14. The composition according to claim 11, comprising a fusion polypeptide containing v1, v2, and v3 meningococcal fHbp polypeptides in the order v2-v3-v1 from the N-terminus to the C-terminus, wherein the v1 fHbp polypeptide is a mutant v1.13 fHbp polypeptide as defined in claim 12 or 13.
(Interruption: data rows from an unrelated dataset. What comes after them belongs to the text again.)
/-- The slot kind of each instruction (02 R52-R57). -/
def Instr.slotKind : Instr → SlotKind
  | .nop => .any
  | .add _ _ _ _ => .scalar
  | .sub _ _ _ _ => .scalar
  | .and _ _ _ _ => .scalar
  | .or _ _ _ _ => .scalar
  | .xor _ _ _ _ => .scalar
  | .andn _ _ _ _ => .scalar
  | .shl _ _ _ _ => .scalar
  | .shr _ _ _ _ => .scalar
  | .sar _ _ _ _ => .scalar
  | .rol _ _ _ _ => .scalar
  | .min _ _ _ _ => .scalar
  | .max _ _ _ _ => .scalar
  | .minu _ _ _ _ => .scalar
  | .maxu _ _ _ _ => .scalar
  | .mul _ _ _ _ => .scalar
  | .mulh _ _ _ _ => .scalar
  | .mulhu _ _ _ _ => .scalar
  | .div _ _ _ _ => .scalar
  | .divu _ _ _ _ => .scalar
  | .rem _ _ _ _ => .scalar
  | .remu _ _ _ _ => .scalar
  | .clz _ _ _ => .scalar
  | .ctz _ _ _ => .scalar
  | .popc _ _ _ => .scalar
  | .sxb _ _ _ => .scalar
  | .sxh _ _ _ => .scalar
  | .sxw _ _ _ => .scalar
  | .zxb _ _ _ => .scalar
  | .zxh _ _ _ => .scalar
  | .zxw _ _ _ => .scalar
  | .cmpEq _ _ _ _ => .scalar
  | .cmpNe _ _ _ _ => .scalar
  | .cmpLt _ _ _ _ => .scalar
  | .cmpLe _ _ _ _ => .scalar
  | .cmpLtu _ _ _ _ => .scalar
  | .cmpLeu _ _ _ _ => .scalar
  | .sel _ _ _ _ _ => .scalar
  | .addi _ _ _ => .scalar
  | .andi _ _ _ => .scalar
  | .ori _ _ _ => .scalar
  | .xori _ _ _ => .scalar
  | .shli _ _ _ => .scalar
  | .shri _ _ _ => .scalar
  | .sari _ _ _ => .scalar
  | .cmpeqi _ _ _ => .scalar
  | .cmplti _ _ _ => .scalar
  | .cmpltui _ _ _ => .scalar
  | .movi _ _ _ => .scalar
  | .movk _ _ _ => .scalar
  | .movsr _ _ => .scalar
  | .movrs _ _ => .scalar
  | .ibset _ _ _ => .scalar
  | .allot _ _ _ => .scalar
  | .br _ _ => .control
  | .brl _ _ => .control
  | .jr _ _ => .control
  | .jrl _ _ => .control
  | .loop _ _ => .control
  | .loopr _ _ _ => .control
  | .brtop _ _ => .control
  | .lexit _ _ => .control
  | .trap _ _ => .control
  | .endTask => .control
  | .eret => .control
  | .faddF32 _ _ _ _ _ => .vector
  | .fsubF32 _ _ _ _ _ => .vector
  | .fmulF32 _ _ _ _ _ => .vector
  | .ffmaF32 _ _ _ _ _ => .vector
  | .fminF32 _ _ _ _ _ => .vector
  | .fmaxF32 _ _ _ _ _ => .vector
  | .fcmpF32 _ _ _ _ _ _ => .vector
  | .faddF64 _ _ _ _ _ => .vector
  | .fsubF64 _ _ _ _ _ => .vector
  | .fmulF64 _ _ _ _ _ => .vector
  | .ffmaF64 _ _ _ _ _ => .vector
  | .fminF64 _ _ _ _ _ => .vector
  | .fmaxF64 _ _ _ _ _ => .vector
  | .fcmpF64 _ _ _ _ _ _ => .vector
  | .absF32 _ _ _ _ => .vector
  | .negF32 _ _ _ _ => .vector
  | .sqrtF32 _ _ _ _ => .vector
  | .rcpF32 _ _ _ _ => .vector
  | .rsqF32 _ _ _ _ => .vector
  | .exp2F32 _ _ _ _ => .vector
  | .log2F32 _ _ _ _ => .vector
  | .floorF32 _ _ _ _ => .vector
  | .ceilF32 _ _ _ _ => .vector
  | .rintF32 _ _ _ _ => .vector
  | .truncF32 _ _ _ _ => .vector
  | .fcvtBf16F32 _ _ _ _ => .vector
  | .fcvtF16F32 _ _ _ _ => .vector
  | .fcvtF32Bf16 _ _ _ _ => .vector
  | .fcvtF32F16 _ _ _ _ => .vector
  | .fcvtF64F32 _ _ _ _ => .vector
  | .fcvtF32F64 _ _ _ _ => .vector
  | .fcvtI32F32 _ _ _ _ => .vector
  | .fcvtF32I32 _ _ _ _ => .vector
  | .fcvtI64F64 _ _ _ _ => .vector
  | .fcvtF64I64 _ _ _ _ => .vector
  | .fcvtI32F32Rtz _ _ _ _ => .vector
  | .iadd _ _ _ _ _ => .vector
  | .isub _ _ _ _ _ => .vector
  | .imul _ _ _ _ _ => .vector
  | .imin _ _ _ _ _ => .vector
  | .imax _ _ _ _ _ => .vector
  | .iminu _ _ _ _ _ => .vector
  | .imaxu _ _ _ _ _ => .vector
  | .iand _ _ _ _ _ => .vector
  | .ior _ _ _ _ _ => .vector
  | .ixor _ _ _ _ _ => .vector
  | .ishl _ _ _ _ _ => .vector
  | .ishr _ _ _ _ _ => .vector
  | .isar _ _ _ _ _ => .vector
  | .icmp _ _ _ _ _ _ => .vector
  | .vmov _ _ _ _ => .vector
  | .vsel _ _ _ _ _ => .vector
  | .vperm _ _ _ _ _ => .vector
  | .vbcast _ _ _ _ _ => .vector
  | .vbcastD _ _ _ _ _ => .vector
  | .vbcastScalar _ _ _ => .vector
  | .vbcastDScalar _ _ _ => .vector
  | .vext _ _ _ _ _ => .vector
  | .vredFaddF32 _ _ _ _ => .vector
  | .vredFmaxF32 _ _ _ _ => .vector
  | .vredFminF32 _ _ _ _ => .vector
  | .vredIadd _ _ _ _ => .vector
  | .vredImax _ _ _ _ => .vector
  | .vredImin _ _ _ _ => .vector
  | .vredFaddF64 _ _ _ _ => .vector
  | .viota _ _ _ => .vector
  | .vplanePack _ _ _ _ _ => .vector
  | .vplaneUnpack _ _ _ _ _ => .vector
  | .pand _ _ _ _ => .vector
  | .por _ _ _ _ => .vector
  | .pxor _ _ _ _ => .vector
  | .pandn _ _ _ _ => .vector
  | .pnot _ _ _ => .vector
  | .pmov _ _ _ => .vector
  | .pset _ _ => .vector
  | .pclr _ _ => .vector
  | .pcnt _ _ _ => .vector
  | .ld _ _ _ _ => .ls
  | .ldz _ _ _ _ => .ls
  | .st _ _ _ _ => .ls
  | .vld _ _ _ => .ls
  | .vst _ _ _ => .ls
  | .vlds _ _ _ _ => .ls
  | .vsts _ _ _ _ => .ls
  | .vgth _ _ _ _ => .ls
  | .vsct _ _ _ _ => .ls
  | .fil _ _ _ _ => .ls
  | .spl _ _ _ _ => .ls
  | .vfil _ _ _ => .ls
  | .vspl _ _ _ => .ls
  | .oclaim _ _ _ => .ls
  | .orelease _ => .ls
  | .ofill _ _ _ => .ls
  | .ostat _ _ => .ls
  | .scld _ _ _ => .ls
  | .bfmt _ _ _ => .ls
  | .aadd _ _ _ _ _ => .ls
  | .amin _ _ _ _ _ => .ls
  | .amax _ _ _ _ _ => .ls
  | .aand _ _ _ _ _ => .ls
  | .aor _ _ _ _ _ => .ls
  | .axchg _ _ _ _ _ => .ls
  | .acas _ _ _ _ _ => .ls
  | .aaddf _ _ _ _ => .ls
  | .fencePackage => .ls
  | .fenceSystem => .ls
  | .fencex _ _ => .ls
  | .mset _ _ => .mx
  | .mma _ _ _ _ _ => .mx
  | .mmas _ _ _ _ _ _ => .mx
  | .mret _ _ _ _ _ => .mx
  | .mretv _ _ _ _ _ => .mx
  | .mzero _ => .mx
  | .mdrain => .mx
  | .mlda _ _ => .mx
  | .msta _ _ => .mx
  | .rfwd _ _ => .mx
  | .rrev _ _ _ _ => .mx
  | .rchk _ _ _ => .mx
  | .mchanScrub => .mx
  | .mchanThresh _ => .mx
  | .mchanClear _ => .mx
  | .mchanFail _ _ => .mx
  | .minj _ _ _ _ => .mx
  | .cset _ _ _ => .cp
  | .cshape _ _ => .cp
  | .cgo _ _ _ => .cp
  | .cwp _ _ _ => .cp
  | .cwait _ _ => .cp
  | .crec _ _ => .cp
  | .ccan _ => .cp
  | .fork _ => .nw
  | .join _ _ => .nw
  | .next _ => .nw
  | .yield => .nw
  | .watch _ _ _ _ => .nw
  | .bara _ => .nw
  | .barw _ _ _ => .nw
  | .bari _ _ => .nw
  | .xenq _ _ _ => .nw
  | .xcfgLoad _ _ _ => .nw
  | .xcfgHalt _ _ => .nw
  | .xcfgResume _ _ => .nw
  | .xcfgPurge _ _ => .nw
  | .xcfgOff _ _ => .nw
  | .xstat _ _ _ => .nw
  | .xdisp _ _ => .nw
  | .xpref _ _ _ => .nw
  | .xcan _ => .nw
  | .tcreate _ _ => .nw
  | .tdestroy _ _ => .nw
  | .tedit _ _ _ => .nw
  | .tpost _ _ => .nw
  | .twait _ _ => .nw
  | .tfreeze _ _ => .nw
  | .tsave _ _ _ => .nw
  | .trestore _ _ _ => .nw
  | .tqry _ _ _ => .nw
  | .rld _ _ => .nw
  | .rst _ _ => .nw
  | .ratom _ _ _ _ _ _ => .nw
  | .rfence _ _ => .nw
  | .rfenceAll _ => .nw
  | .fsend _ _ => .nw
  | .fclk _ _ _ => .nw
  | .hsig _ _ => .nw
  | .rgnctlCreate _ _ => .nw
  | .rgnctlDestroy _ _ => .nw
  | .rgnctlLaunch _ _ => .nw
  | .rgnctlPreempt _ _ => .nw
  | .rgnctlPark _ _ => .nw
  | .rgnctlResume _ _ => .nw
  | .rgnctlKill _ _ => .nw
  | .rgnctlReload _ _ => .nw
  | .rgnctlQuery _ _ => .nw
  | .xlinv _ _ _ => .nw
  | .xlinvForce _ _ _ => .nw
  | .xlpin _ _ _ => .nw
  | .xlunpin _ _ _ => .nw
  | .idleBundle => .event
  | .ofillRow => .event
  | .msetExecute => .event
  | .kstepStart => .event
  | .kstepMerge => .event
  | .retirement => .event
  | .mzeroExecute => .event
  | .mldaExecute => .event
  | .mstaExecute => .event
  | .mchanExecute => .event
  | .minjExecute => .event
  | .copyRecordRead => .event
  | .selectTileRead => .event
  | .copySectorWrite => .event
  | .copyFaultResolved => .event
  | .followOnPresent => .event
  | .copyCompletion => .event
  | .watchTimeout => .event
  | .xprefUnit => .event
  | .sumpAdmit => .event
  | .sumpAgeDue => .event
  | .firingDecision => .event
  | .treeSourceRead => .event
  | .treeChunkArrive => .event
  | .treeSlotRefill => .event
  | .treeReplicate => .event
  | .treeDelivery => .event
  | .treeDataError => .event
  | .resultArrival => .event
  | .holdSuspend => .event
  | .replayEntryInject => .event
  | .trapAction => .event
  | .replayResume => .event
  | .forwardDelivery => .event
  | .preemptRequest => .event
  | .freeze => .event
  | .lateFreeze => .event
  | .taskSave => .event
  | .taskRestore => .event
  | .taskPlacement => .event
  | .quantumExpiry => .event
  | .joinRelief => .event
  | .tileRefill => .event
  | .controlDiverge => .event
  | .lsAccessSend => .event
  | .pageWalk => .event
  | .pclkTick => .event
  | .pclkRaise => .event
  | .taskClockTick => .event
  | .l2Eviction => .event
  | .backInvalidationResponse => .event
  | .hostRead => .event
  | .hostWrite => .event
  | .faultSlotOpen => .event
  | .faultDisposition => .event
  | .remoteRequest => .event
  | .remoteErrorReply => .event
  | .remoteUnreachable => .event
  | .sendFlit => .event
  | .sendLinePerform => .event
  | .snoteAdd => .event
  | .flitReceive => .event
  | .stopGoSignal => .event
  | .wavelengthWindow => .event
  | .retrainTrigger => .event
  | .stripeSwitch => .event
  | .wavelengthWithdraw => .event
  | .retrainAdaptationEnd => .event
  | .retrainTestEnd => .event
  | .wavelengthHandback => .event
  | .slotBoundary => .event
  | .guardEnd => .event
  | .windowClose => .event
  | .transitReinject => .event
  | .ftimeLock => .event
  | .lockLoss => .event
  | .slotTable => .event
  | .tableActivation => .event
  | .packageIdentifier => .event
  | .peerTable => .event
  | .launch => .event
  | .createRoot => .event
  | .controlDestroy => .event
  | .controlLaunch => .event
  | .controlPreempt => .event
  | .controlPark => .event
  | .controlResume => .event
  | .controlKill => .event
  | .controlReload => .event
  | .paramPtroot => .event
  | .paramFqbase => .event
  | .paramTtbase => .event
  | .paramLease => .event
  | .paramEvqbase => .event
  | .paramEvqlen => .event
  | .paramErrbase => .event
  | .paramErrlen => .event
  | .paramSevmat => .event
  | .paramPcap => .event
  | .resync => .event
  | .reset => .event
  | .checkpoint => .event
  | .restore => .event
  | .attest => .event
  | .registerWrite => .event
  | .moduleBoot => .event
  | .recoveryImage => .event
  | .capBroadcast => .event
  | .rankSet => .event
  | .clockLimit => .event
  | .linkRetry => .event
  | .linkDown => .event
  | .clusterFailure => .event
  | .memoryError => .event
  | .redunCompare => .event
  | .linkRecovery => .event
  | .hostWriteCompletion => .event
  | .remoteAcknowledgement => .event
  | .regulatorPhaseFailure => .event
  | .ownCap => .event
15. A fusion polypeptide comprising v1, v2 and v3 meningococcal fHbp polypeptides, (a) The v2 fHbp polypeptide is a mutant v2 fHbp polypeptide having an amino acid sequence that is at least 90% sequence-identical to SEQ ID NO: 12, wherein the v2 fHbp amino acid sequence includes substitution mutations at residues S32 and L123 of SEQ ID NO: 12, and the substitutions are S32V and L123R; (b) The v3 fHbp polypeptide is a mutant v3 fHbp polypeptide having an amino acid sequence that is at least 90% sequence-identical to SEQ ID NO: 15, wherein the v3 fHbp amino acid sequence includes substitution mutations at residues S32 and L126 of SEQ ID NO: 15, and the substitutions are S32V and L126R. The composition according to claim 14.

16. The composition according to claim 14 or 15, wherein the fHbp fusion polypeptide comprises the amino acid sequence of SEQ ID NO:

19.

17. The composition according to any one of claims 12 to 16, wherein the composition further comprises meningococcal NHBA antigen, meningococcal NadA antigen, meningococcal fHbp antigen, and meningococcal outer membrane vesicles (OMV).

18. The composition according to any one of claims 1 to 17, further comprising an adjuvant.

19. The composition according to claim 18, wherein the adjuvant is aluminum hydroxide.

20. The composition according to any one of claims 1 to 19, contained in a single sealed container.

21. A composition according to any one of claims 1 to 20, which is an immunogenic composition for use in medical applications.

22. A composition according to any one of claims 1 to 20, which is an immunogenic composition for use as a vaccine.

23. A composition according to any one of claims 1 to 20 for use in the immunization of mammals against meningococcal (N. meningitidis) infection.